> **Dataset content**:
/-- What the decoder can answer: the command of the row whose word w is, or w itself where no row has it. -/
theorem decode_cases (w : Word) :
    (∃ row ∈ opcodeRows, w = row.1 ∧ decode w = row.2.2) ∨
    ((∀ row ∈ opcodeRows, w ≠ row.1) ∧ decode w = .illegal w) := by
  by_cases h : ∃ row ∈ opcodeRows, w = row.1
  · obtain ⟨row, hr, rfl⟩ := h
    exact .inl ⟨row, hr, rfl, (row_round_trip row hr).1⟩
  · have hno : ∀ row ∈ opcodeRows, w ≠ row.1 := fun row hr hw => h ⟨row, hr, hw⟩
    exact .inr ⟨hno, decode_of_no_row hno⟩

/-- No word is listed twice, so a word matches one row at most. -/
theorem matching_rows_le_one (w : Word) : (opcodeRows.filter (rowMatches w)).length ≤ 1 := by
  have hmatch : ∀ row ∈ opcodeRows, rowMatches w row = true ↔ (row.1 == w) = true := fun row hr => by
    rw [rowMatches_iff hr, beq_iff_eq, eq_comm]
  calc (opcodeRows.filter (rowMatches w)).length
      = (opcodeRows.map Prod.fst).count w := by
        rw [← List.countP_eq_length_filter, List.countP_congr hmatch, List.count, List.countP_map]
        rfl
    _ ≤ 1 := List.nodup_iff_count_le_one.1 row_words_nodup w

/-! ### The round trips -/

theorem encode_decode (w : Word) : encode (decode w) = w := by
  rcases decode_cases w with ⟨row, hr, hw, hd⟩ | ⟨-, hd⟩
  · rw [hd, hw]
    exact (row_round_trip row hr).2
  · rw [hd, encode]

theorem decode_wellFormed (w : Word) : (decode w).wellFormed = true := by
  rcases decode_cases w with ⟨row, hr, -, hd⟩ | ⟨hno, hd⟩
  · rw [hd]
    exact row_wellFormed row hr
  · rw [hd]
    exact (illegalFields_iff w).2 hno

/-- Settles O3. A command of a row goes through the row's word; the word of a well-formed illegal row has illegal
fields, so no row takes it. -/
theorem decodeEncode : Obligations.DecodeEncode := by
  intro i hwf
  rcases instr_row_or_illegal i with ⟨row, hr, rfl⟩ | ⟨w, rfl⟩
  · obtain ⟨hdecode, hencode⟩ := row_round_trip row hr
    rw [hencode, hdecode]
  · exact decode_of_illegalFields hwf

/-- Settles O4, by what the decoder can answer. -/
theorem encodeDecode : Obligations.EncodeDecode := fun w => ⟨decode_wellFormed w, encode_decode w⟩

/-! ### The grouped masks -/

/-- One word decodes to the command of a row: the encoder recovers the word from what was decoded. -/
theorem decode_eq_row_iff {row : Word × Word × Instr} (hr : row ∈ opcodeRows) (w : Word) :
    decode w = row.2.2 ↔ w = row.1 := by
  obtain ⟨hdecode, hencode⟩ := row_round_trip row hr
  constructor
  · intro h
    rw [← encode_decode w, h, hencode]
  · rintro rfl
    exact hdecode

/-- A word is its bits off bit k together with bit k. -/
theorem word_split_bit (w : Word) (k : Nat) :
    w = w &&& ~~~BitVec.twoPow 32 k ||| if w.getLsbD k then BitVec.twoPow 32 k else 0#32 := by
  rw [← BitVec.and_twoPow, ← BitVec.and_or_distrib_left, BitVec.or_comm, BitVec.or_not_self, BitVec.and_allOnes]

/-- A mask that leaves out bit k takes the words that agree off that bit, one with the bit clear and one with it set. -/
theorem and_not_twoPow_eq_iff {k : Nat} {c : Word} (hc : c.getLsbD k = false) (w : Word) :
    w &&& ~~~BitVec.twoPow 32 k = c ↔ w = c ∨ w = c ||| BitVec.twoPow 32 k := by
  have hself : c &&& ~~~BitVec.twoPow 32 k = c := by simpa [hc] using (word_split_bit c k).symm
  constructor
  · rintro rfl
    have hsplit := word_split_bit w k
    split at hsplit
    · exact .inr hsplit
    · exact .inl (by simpa using hsplit)
  · rintro (rfl | rfl)
    · exact hself
    · rw [BitVec.and_comm, BitVec.and_or_distrib_left, BitVec.and_comm _ c, hself, BitVec.not_and_self]
      exact BitVec.or_zero

/-- Two rows whose words differ in bit k alone are selected together by the mask without that bit
(spec/30_encoding.md R105). -/
theorem decode_pair_iff {x y : Word × Word × Instr} (hx : x ∈ opcodeRows) (hy : y ∈ opcodeRows) {k : Nat}
    (hclear : x.1.getLsbD k = false) (hset : y.1 = x.1 ||| BitVec.twoPow 32 k) (w : Word) :
    (decode w = x.2.2 ∨ decode w = y.2.2) ↔ w &&& ~~~BitVec.twoPow 32 k = x.1 := by
  rw [and_not_twoPow_eq_iff hclear, decode_eq_row_iff hx, decode_eq_row_iff hy, hset]

/-! ### The illegal word -/

theorem decode_eq_illegal_iff (w : Word) : decode w = .illegal w ↔ illegalFields w = true := by
  constructor
  · intro h
    have hwf := decode_wellFormed w
    rwa [h] at hwf
  · exact decode_of_illegalFields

> **Task goal**: Where a line of the data contains the string "exact", include it in a count, and state that count alone.

> **Solution for this exercise**: 12